■ What the task requires:
When you reach the line in the data below that contains "s.epoch := rfl", please start repeating lines exactly, and stop after the line that contains "s.pending := rfl", repeating nothing else.

· · · ·

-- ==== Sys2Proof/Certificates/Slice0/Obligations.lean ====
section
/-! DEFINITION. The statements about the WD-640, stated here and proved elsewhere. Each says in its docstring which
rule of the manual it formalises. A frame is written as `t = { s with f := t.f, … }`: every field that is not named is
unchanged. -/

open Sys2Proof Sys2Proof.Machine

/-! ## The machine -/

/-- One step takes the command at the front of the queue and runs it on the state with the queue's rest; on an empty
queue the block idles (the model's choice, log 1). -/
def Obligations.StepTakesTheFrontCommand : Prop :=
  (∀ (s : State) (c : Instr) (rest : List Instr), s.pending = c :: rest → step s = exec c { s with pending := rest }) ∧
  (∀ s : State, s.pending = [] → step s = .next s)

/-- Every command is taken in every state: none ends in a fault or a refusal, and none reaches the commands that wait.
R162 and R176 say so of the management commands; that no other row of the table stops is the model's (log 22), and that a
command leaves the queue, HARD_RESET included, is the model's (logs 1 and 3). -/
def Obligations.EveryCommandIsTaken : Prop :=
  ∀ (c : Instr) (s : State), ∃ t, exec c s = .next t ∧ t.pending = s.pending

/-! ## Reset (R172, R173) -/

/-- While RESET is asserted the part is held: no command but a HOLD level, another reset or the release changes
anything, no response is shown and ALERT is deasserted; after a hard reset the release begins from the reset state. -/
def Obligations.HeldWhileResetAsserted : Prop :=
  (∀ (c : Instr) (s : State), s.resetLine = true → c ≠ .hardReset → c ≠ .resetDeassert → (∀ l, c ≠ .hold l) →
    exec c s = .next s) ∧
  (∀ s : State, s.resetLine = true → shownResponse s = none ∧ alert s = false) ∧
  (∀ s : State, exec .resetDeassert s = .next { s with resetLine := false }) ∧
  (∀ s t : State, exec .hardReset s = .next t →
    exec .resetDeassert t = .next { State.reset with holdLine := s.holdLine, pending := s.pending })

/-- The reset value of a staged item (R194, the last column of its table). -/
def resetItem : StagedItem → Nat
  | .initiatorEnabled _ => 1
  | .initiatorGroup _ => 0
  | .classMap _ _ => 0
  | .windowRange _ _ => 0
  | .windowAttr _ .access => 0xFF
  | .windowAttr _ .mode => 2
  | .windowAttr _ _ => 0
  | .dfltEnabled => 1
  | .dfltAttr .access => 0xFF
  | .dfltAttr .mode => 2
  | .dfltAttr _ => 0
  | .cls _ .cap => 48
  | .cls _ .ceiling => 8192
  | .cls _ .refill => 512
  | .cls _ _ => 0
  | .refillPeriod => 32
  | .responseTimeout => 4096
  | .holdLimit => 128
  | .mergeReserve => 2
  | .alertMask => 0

· · · ·

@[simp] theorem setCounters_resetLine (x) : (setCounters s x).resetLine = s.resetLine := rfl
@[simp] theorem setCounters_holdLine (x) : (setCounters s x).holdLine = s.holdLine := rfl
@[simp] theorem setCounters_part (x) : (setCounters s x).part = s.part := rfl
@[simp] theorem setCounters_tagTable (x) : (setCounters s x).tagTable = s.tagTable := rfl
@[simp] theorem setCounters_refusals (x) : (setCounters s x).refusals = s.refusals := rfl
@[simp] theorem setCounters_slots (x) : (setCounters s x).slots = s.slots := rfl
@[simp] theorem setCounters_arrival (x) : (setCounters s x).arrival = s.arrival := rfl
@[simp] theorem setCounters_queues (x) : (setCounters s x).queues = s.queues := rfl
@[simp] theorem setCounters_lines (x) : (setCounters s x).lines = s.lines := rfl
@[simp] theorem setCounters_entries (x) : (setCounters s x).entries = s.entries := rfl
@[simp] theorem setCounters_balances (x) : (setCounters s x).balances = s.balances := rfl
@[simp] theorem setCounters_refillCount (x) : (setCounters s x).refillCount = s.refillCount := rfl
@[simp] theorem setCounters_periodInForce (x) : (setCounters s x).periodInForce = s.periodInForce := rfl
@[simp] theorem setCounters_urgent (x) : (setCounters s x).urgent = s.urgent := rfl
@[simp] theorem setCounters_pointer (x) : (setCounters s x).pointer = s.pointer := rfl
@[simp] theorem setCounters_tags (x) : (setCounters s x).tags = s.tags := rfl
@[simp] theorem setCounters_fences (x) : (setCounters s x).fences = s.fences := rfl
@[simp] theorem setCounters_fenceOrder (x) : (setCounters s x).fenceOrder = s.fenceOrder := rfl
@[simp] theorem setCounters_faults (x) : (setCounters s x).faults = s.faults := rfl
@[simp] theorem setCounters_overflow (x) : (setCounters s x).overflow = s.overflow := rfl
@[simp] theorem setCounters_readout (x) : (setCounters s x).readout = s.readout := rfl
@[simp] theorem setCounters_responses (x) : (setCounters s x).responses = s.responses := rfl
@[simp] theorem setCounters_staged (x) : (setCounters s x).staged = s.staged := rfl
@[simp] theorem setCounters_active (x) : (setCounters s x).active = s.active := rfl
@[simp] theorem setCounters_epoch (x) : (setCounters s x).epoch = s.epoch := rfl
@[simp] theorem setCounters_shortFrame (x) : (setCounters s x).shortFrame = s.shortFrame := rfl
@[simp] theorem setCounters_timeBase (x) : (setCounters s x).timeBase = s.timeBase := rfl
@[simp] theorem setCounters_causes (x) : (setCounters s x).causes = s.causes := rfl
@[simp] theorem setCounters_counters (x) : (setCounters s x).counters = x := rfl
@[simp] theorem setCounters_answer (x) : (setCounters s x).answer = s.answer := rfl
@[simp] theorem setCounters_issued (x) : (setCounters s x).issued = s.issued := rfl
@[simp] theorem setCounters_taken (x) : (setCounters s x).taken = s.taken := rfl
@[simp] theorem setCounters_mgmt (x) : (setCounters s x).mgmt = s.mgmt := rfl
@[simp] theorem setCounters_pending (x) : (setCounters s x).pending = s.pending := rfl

· · · ·

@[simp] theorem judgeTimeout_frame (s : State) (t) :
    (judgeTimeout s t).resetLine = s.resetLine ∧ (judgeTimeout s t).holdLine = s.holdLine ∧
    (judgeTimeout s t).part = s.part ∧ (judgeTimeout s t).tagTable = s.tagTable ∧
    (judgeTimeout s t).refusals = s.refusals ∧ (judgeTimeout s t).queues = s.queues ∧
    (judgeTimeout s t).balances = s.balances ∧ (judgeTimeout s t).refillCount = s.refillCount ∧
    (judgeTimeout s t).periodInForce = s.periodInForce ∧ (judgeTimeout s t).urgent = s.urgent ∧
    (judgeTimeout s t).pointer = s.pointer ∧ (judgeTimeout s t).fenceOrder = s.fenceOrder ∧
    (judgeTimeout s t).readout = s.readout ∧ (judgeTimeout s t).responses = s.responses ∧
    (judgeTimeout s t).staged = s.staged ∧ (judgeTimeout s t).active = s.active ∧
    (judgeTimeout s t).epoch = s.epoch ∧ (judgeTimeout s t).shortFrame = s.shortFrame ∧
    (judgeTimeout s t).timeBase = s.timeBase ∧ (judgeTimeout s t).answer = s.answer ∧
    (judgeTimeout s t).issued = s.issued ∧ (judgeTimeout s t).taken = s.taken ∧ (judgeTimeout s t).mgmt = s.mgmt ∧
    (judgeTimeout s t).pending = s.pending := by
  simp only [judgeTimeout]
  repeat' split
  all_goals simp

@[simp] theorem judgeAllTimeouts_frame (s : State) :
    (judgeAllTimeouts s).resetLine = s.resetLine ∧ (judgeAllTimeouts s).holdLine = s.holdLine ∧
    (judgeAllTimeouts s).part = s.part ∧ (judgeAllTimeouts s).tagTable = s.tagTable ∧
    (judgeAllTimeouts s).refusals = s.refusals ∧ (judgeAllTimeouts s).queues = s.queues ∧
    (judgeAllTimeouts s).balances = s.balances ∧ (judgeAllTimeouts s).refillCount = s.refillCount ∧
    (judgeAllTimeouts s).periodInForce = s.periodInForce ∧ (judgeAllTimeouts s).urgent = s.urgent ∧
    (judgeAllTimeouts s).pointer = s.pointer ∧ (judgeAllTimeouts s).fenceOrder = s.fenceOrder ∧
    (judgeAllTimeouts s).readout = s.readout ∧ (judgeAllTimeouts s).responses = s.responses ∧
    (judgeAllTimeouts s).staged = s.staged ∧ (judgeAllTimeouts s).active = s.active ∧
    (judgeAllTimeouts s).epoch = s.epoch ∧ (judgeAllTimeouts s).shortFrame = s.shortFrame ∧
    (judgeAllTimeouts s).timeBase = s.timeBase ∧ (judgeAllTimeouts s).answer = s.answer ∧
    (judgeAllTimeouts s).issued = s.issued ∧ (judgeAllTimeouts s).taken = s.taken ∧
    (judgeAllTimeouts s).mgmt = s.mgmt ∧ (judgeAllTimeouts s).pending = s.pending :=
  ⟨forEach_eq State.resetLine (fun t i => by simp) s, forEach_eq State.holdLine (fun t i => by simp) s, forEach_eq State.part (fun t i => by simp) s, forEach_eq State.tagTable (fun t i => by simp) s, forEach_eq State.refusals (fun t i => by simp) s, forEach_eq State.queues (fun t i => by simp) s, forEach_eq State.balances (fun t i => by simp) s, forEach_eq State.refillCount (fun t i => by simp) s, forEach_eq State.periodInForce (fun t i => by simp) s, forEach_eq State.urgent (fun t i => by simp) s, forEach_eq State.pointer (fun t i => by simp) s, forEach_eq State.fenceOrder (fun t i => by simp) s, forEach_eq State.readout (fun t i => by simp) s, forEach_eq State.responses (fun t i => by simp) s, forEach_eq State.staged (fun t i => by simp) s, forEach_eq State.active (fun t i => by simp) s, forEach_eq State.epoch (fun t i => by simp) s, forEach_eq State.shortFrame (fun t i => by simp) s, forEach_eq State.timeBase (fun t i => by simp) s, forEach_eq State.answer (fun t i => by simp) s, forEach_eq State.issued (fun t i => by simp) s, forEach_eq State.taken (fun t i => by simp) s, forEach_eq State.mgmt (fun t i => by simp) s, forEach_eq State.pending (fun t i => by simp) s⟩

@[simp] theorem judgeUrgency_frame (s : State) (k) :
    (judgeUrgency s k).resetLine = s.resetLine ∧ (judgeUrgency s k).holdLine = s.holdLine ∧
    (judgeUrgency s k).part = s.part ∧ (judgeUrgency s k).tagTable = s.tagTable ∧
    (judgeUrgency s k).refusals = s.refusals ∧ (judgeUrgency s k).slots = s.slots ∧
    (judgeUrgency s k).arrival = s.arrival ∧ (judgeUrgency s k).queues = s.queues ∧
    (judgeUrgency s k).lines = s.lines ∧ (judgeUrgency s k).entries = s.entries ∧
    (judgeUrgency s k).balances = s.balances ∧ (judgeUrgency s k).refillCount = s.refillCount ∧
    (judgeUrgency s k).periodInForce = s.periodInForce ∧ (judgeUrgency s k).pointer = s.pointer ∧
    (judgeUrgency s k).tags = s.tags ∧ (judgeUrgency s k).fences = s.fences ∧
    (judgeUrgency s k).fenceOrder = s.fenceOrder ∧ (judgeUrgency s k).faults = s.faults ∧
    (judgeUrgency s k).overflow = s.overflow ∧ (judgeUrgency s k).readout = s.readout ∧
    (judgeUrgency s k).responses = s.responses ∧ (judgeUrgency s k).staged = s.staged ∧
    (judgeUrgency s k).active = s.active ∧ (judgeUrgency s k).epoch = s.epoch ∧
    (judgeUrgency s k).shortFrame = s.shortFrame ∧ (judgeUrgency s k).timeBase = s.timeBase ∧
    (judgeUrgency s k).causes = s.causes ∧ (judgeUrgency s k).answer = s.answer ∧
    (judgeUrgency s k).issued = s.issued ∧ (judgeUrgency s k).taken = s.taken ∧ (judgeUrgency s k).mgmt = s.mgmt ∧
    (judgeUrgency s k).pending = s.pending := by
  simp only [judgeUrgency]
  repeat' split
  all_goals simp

· · · ·

■ Solved problem:
@[simp] theorem setCounters_epoch (x) : (setCounters s x).epoch = s.epoch := rfl
@[simp] theorem setCounters_shortFrame (x) : (setCounters s x).shortFrame = s.shortFrame := rfl
@[simp] theorem setCounters_timeBase (x) : (setCounters s x).timeBase = s.timeBase := rfl
@[simp] theorem setCounters_causes (x) : (setCounters s x).causes = s.causes := rfl
@[simp] theorem setCounters_counters (x) : (setCounters s x).counters = x := rfl
@[simp] theorem setCounters_answer (x) : (setCounters s x).answer = s.answer := rfl
@[simp] theorem setCounters_issued (x) : (setCounters s x).issued = s.issued := rfl
@[simp] theorem setCounters_taken (x) : (setCounters s x).taken = s.taken := rfl
@[simp] theorem setCounters_mgmt (x) : (setCounters s x).mgmt = s.mgmt := rfl
@[simp] theorem setCounters_pending (x) : (setCounters s x).pending = s.pending := rfl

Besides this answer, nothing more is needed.